I Wish For Twenty Four Hours in a Day. What? You mean…? Oh.

September 8th, 2008

I haven’t blogged in a long time. There just seems to be so much going on right now and if there is one thing I have learned in my thirty(coughcough) years it is how to prioritize.

 

I thought once the kids were back at school I would have more free time but I had forgotten about all those little tasks that had been neglected over the summer, ones you try very hard not to undertake with three children in tow - visits to doctors and dentists, car services, repainting of water stained ceilings (requiring, incidentally, many coats of primer and paint to the point of extreme frustration. When taking a shower at my house, please do not look up). Then, The T-Bot and his school have not been seeing eye to eye and that is an understatement. My mental energy has mostly been focused there over the past two weeks. And my physical energy? Well, apart form the above mentioned tasks, there has been housework and lots of it. My cleaning lady hasn’t been for two weeks and OMG I had forgotten how much I hate housework. 

 

To add to that (and being me of course I would add to that, can I never be satisfied???) there is the not insignificant task of launching a new website and supporting blog. The launch of my new website is the first step in the expansion of my business and we all know that expanding a business takes work, work and more work. When necessary until 2am. And then something will still go slightly wrong and make a liar out of you when you say “launching  July! August! September 8th!”  I have The Wictor at home and so my little issue is not being solved fast. Maybe tomorrow. I am just thankful I don’t have a boss to call me into meetings about it. 

 

That has basically been my life the last few weeks.  So, imagine how excited I was when a friend invited me to lunch on Friday! Better than just lunch actually, Childless Lunch! Our lunch date coincided perfectly with two estate sales I had planned for the morning and the restaurant was just around the corner from both sales, which in this city is like saying the planets had aligned.

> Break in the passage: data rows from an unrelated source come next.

-- ==== Sys2Proof/Laws/RegRows.lean ====
section
/-! SUPPORT. What the rows that act on their group's registers alone come to, from issue to release. -/

namespace Sys2Proof.Laws

open Machine Safety

/-- A group's registers at the start of an instruction's effect are those it had. -/
theorem issued_regs (s : State) (i : Instr) (is : Iss) :
    let x := s.group is.g
    let y := (issued s i is).group is.g
    y.v = x.v ∧ y.s = x.s ∧ y.p = x.p ∧ y.j = x.j ∧ y.flags = x.flags ∧ y.lanes = x.lanes := by
  rw [issued_group]
  exact ⟨rfl, rfl, rfl, rfl, rfl, rfl⟩

theorem vcell_congr {x y : Group} (h : y.v = x.v) (n l : Nat) : vcell y n l = vcell x n l := by
  unfold vcell Group.vrow
  rw [h]

theorem sreg_congr {x y : Group} (h : y.s = x.s) (n : Nat) : y.sreg n = x.sreg n := by
  unfold Group.sreg
  rw [h]

theorem pred_congr {x y : Group} (h : y.p = x.p) (n : Nat) : y.pred n = x.pred n := by
  unfold Group.pred
  rw [h]

@[simp] theorem vcell_advance (g : Group) (m : Mask) (a len n l : Nat) : vcell (g.advance m a len) n l = vcell g n l := rfl
@[simp] theorem sreg_advance (g : Group) (m : Mask) (a len n : Nat) : (g.advance m a len).sreg n = g.sreg n := rfl
@[simp] theorem pred_advance (g : Group) (m : Mask) (a len n : Nat) : (g.advance m a len).pred n = g.pred n := rfl

theorem run_congr {x y : Group} (hv : y.v = x.v) (hs : y.s = x.s) (r : Reg) : y.run r = x.run r := by
  unfold Group.run
  congr 1
  funext j
  unfold Group.regRow Group.vrow Group.sreg
  rw [hv, hs]

theorem src_congr {x y : Group} (hv : y.v = x.v) (hs : y.s = x.s) (c : Src) (n : Nat) : y.src c n = x.src c n := by
  unfold Group.src
  cases c with
  | reg r =>
    simp only
    rw [run_congr hv hs, sreg_congr hs]
  | imm i => rfl
  | lit l => rfl

theorem rand_congr {x y : Group} (hv : y.v = x.v) (hs : y.s = x.s) (f : Full) : y.rand f = x.rand f := by
  unfold Group.rand
  cases f.rand with
  | none => rfl
  | some r => exact run_congr hv hs _

theorem srcs_congr {x y : Group} (hv : y.v = x.v) (hs : y.s = x.s) (f : Full) : y.srcs f = x.srcs f := by
  unfold Group.srcs
  rw [run_congr hv hs, src_congr hv hs, run_congr hv hs, rand_congr hv hs]

/-- What release leaves: everything but lanes. -/
theorem released_regs {x y : Group} (h : Released x y) : y.v = x.v ∧ y.s = x.s ∧ y.p = x.p ∧ y.j = x.j ∧ y.flags = x.flags := by
  rw [h.1]
  exact ⟨rfl, rfl, rfl, rfl, rfl⟩

/-- The lanes of an instruction that only moves them on. -/
theorem released_advanced {s : State} {i : Instr} {is : Iss} (h : Ready s i is) {x y : Group} (hx : x.lanes = (s.group is.g).lanes)
    (hr : Released (x.advance is.at_ is.a is.len) y) : Advanced (s.group is.g) y is := by
  have hl : ∀ l, x.lane l = (s.group is.g).lane l := fun l => by unfold Group.lane; rw [hx]
  have hat : ∀ l, is.at_.getLsbD l = true → l < x.lanes.length ∧ (x.lane l).x = false ∧ (x.lane l).p = false ∧ (x.lane l).pc = is.a := by
    intro l hb
    rw [h.here, ← h.isGroup, lanesAt_iff] at hb
    rw [hl, hx]
    exact hb.2
  refine ⟨fun l _ hb => ?_, fun l _ hb hp => ?_⟩
  · have e : (x.advance is.at_ is.a is.len).lane l = { (s.group is.g).lane l with pc := is.a + is.len } := by
      rw [lane_advance, if_pos ⟨hb, (hat l hb).2.1, (hat l hb).2.2.1, (hat l hb).2.2.2, (hat l hb).1⟩, hl]
    rcases hr.2.2 l with e2 | ⟨p, _, _⟩
    · rw [e2, e]
    · rw [e] at p
      have := (hat l hb).2.2.1
      rw [hl] at this
      simp only at p
      rw [this] at p
      exact absurd p (by simp)
  · have e : (x.advance is.at_ is.a is.len).lane l = (s.group is.g).lane l := by
      rw [lane_advance, if_neg (by simp [hb]), hl]
    rcases hr.2.2 l with e2 | ⟨p, _, _⟩
    · rw [e2, e]
    · rw [e, hp] at p
      exact absurd p (by simp)

/-- Where a group stands, over an effect on its registers and release. -/
theorem released_place {s : State} {i : Instr} {is : Iss} {v sr b fl p j} {y : Group}
    (hr : Released ({ (issued s i is).group is.g with v := v, s := sr, vbad := b, flags := fl, p := p, j := j }.advance is.at_ is.a is.len) y) :
    PlaceKept (s.group is.g) y := by
  have e := hr.1
  rw [issued_group] at e
  rw [e]
  constructor <;> rfl

/-- The element-wise rows: what `ElementWise` says follows from their meaning being one `elementwise` effect. -/
theorem elementwise_issue {i : Instr} {f : Full} {w : Nat} {op : El → Nat × Flags}
    (h : ∀ s, exec i s = issue i (regBody (elementwise f w op)) s) : ElementWise i f w op := by
  intro s is hr ha hw
  simp only [Settled]
  have key := regBody_ready (i := i) (elementwise f w op) hr ha hw (by
    intro x
    unfold elementwise
    obtain ⟨v, s', b, fl, e, hb⟩ := lanewise_fields x f.d is.act is.help (fun j l => buildElems w fun k =>
      op { b := elem (cell (x.srcs f).b j l) w k, c := elemC f w (cell (x.srcs f).c j l) k, d := elem (cell (x.srcs f).d j l) w k,
           r := elem (cell (x.srcs f).r j l) w k })
    exact ⟨by rw [e], by rw [e], by rw [e], by rw [e], by rw [e]; exact hb⟩)
  refine ⟨regBody (elementwise f w op) is (issued s i is), ?_, ?_⟩
  · rw [h, issue_ready _ hr, if_neg ha]
  · simp only at key ⊢
    obtain ⟨hrel, hgroups, hmach, hmem⟩ := key
    have hregs := issued_regs s i is
    simp only at hregs
    obtain ⟨rv, rs, rp, rj, rfl', rl⟩ := hregs
    have hres := lanewise_result ((issued s i is).group is.g) f.d is.act is.help (fun j l => buildElems w fun k =>
      op (elAt (s.group is.g) f w j l k))
    have hel : elementwise f w op is ((issued s i is).group is.g) = ((issued s i is).group is.g).lanewise f.d is.act is.help
        (fun j l => buildElems w fun k => op (elAt (s.group is.g) f w j l k)) := by
      unfold elementwise elAt
      simp only
      rw [srcs_congr rv rs]
    obtain ⟨v, s', b, fl, e, _⟩ := lanewise_fields ((issued s i is).group is.g) f.d is.act is.help (fun j l => buildElems w fun k =>
      op (elAt (s.group is.g) f w j l k))
    rw [hel] at hrel
    have hrr := released_regs hrel
    refine ⟨?_, ?_, ?_, ?_, ?_, ?_, hgroups, hmach, hmem⟩
    · refine ⟨fun n l hl => ?_, fun n => ?_⟩
      · rw [vcell_congr hrr.1, vcell_advance, hres.1.1 n l hl, vcell_congr rv]
      · rw [sreg_congr hrr.2.1, sreg_advance, hres.1.2 n, sreg_congr rs]
    · intro b hb
      have := hres.2 b hb
      rw [rfl'] at this
      rw [hrr.2.2.2.2]
      exact this
    · intro n
      rw [pred_congr hrr.2.2.1, pred_advance, e]
      exact pred_congr rp n
    · intro n
      rw [hrr.2.2.2.1, e]
      show getAt 0 ((issued s i is).group is.g).j n = _
      rw [rj]
    · rw [e] at hrel
      exact released_advanced hr (by exact rl) hrel
    · rw [e] at hrel
      exact released_place (p := ((issued s i is).group is.g).p) (j := ((issued s i is).group is.g).j) hrel

theorem elem_lt (x : Word) (w k : Nat) : elem x w k < 2 ^ w := Nat.mod_lt _ (Nat.two_pow_pos w)

theorem elemC_lt (f : Full) (w : Nat) (c : Word) (k : Nat) : elemC f w c k < 2 ^ w := by
  unfold elemC
  split
  · exact Nat.mod_lt _ (Nat.two_pow_pos w)
  · exact elem_lt c w k

/-- Element operations that agree on elements of w bits say the same of an instruction. -/
theorem elementwise_congr {i : Instr} {f : Full} {w : Nat} {op op' : El → Nat × Flags}
    (h : ∀ e : El, e.b < 2 ^ w → e.c < 2 ^ w → e.d < 2 ^ w → e.r < 2 ^ w → op e = op' e) (hi : ElementWise i f w op) :
    ElementWise i f w op' := by
  have e : ∀ s : State, ∀ is : Iss, ∀ j l : Nat, (buildElems w fun k => op (elAt (s.group is.g) f w j l k)) =
      buildElems w fun k => op' (elAt (s.group is.g) f w j l k) := by
    intro s is j l
    congr 1
    funext k
    exact h _ (elem_lt _ _ _) (elemC_lt _ _ _ _) (elem_lt _ _ _) (elem_lt _ _ _)
  unfold ElementWise at hi ⊢
  simpa only [e] using hi

end Sys2Proof.Laws
end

Everything was perfect. Well, almost perfect. Because I found treasures! Lots of treasures! And wanted to take them all home and drool over them Gollum-like, but then I remembered I had a lunch date.  At a nice restaurant, except of course I didn’t know it was a nice restaurant because I had never been there, given that it is not the sort of place you turn up to with three little people in tow…

 

It was a lovely environment with good food and good company and (as The Daddy put it) I felt like a “real person”. And if there is something else I have learned in my [redacted] years, it is not to show any sign of embarassment when you walk into an unexpectedly fancy restaurant dressed in shorts, T-shirt and sandals.

At least I didn’t have 1950s dust on my hands because I had wiped it all off.

 

With a baby wipe, but nobody could tell. 

 

*************************************************

 

I am not sure when I will next have time to write here. It would be great if blogging was my day job, but it isn’t. I have two day jobs, here and here&here, and I feel guilty when I neglect them to ramble about my day. I’m sure I will be back, probably sooner rather than later, but something has to give… 

 

In the meantime, if I read your blog, here is a little secret. I have proven to be as terrible at social networking online as I am in real life. I just can’t bring myself to fish for visitors. So if I visit you and leave comments, it is because I want to. (See how I just shot myself in the foot? Proof at how I suck at this game. I’ll never get another visitor now. Except maybe Mum and Dad. Hi Mum and Dad).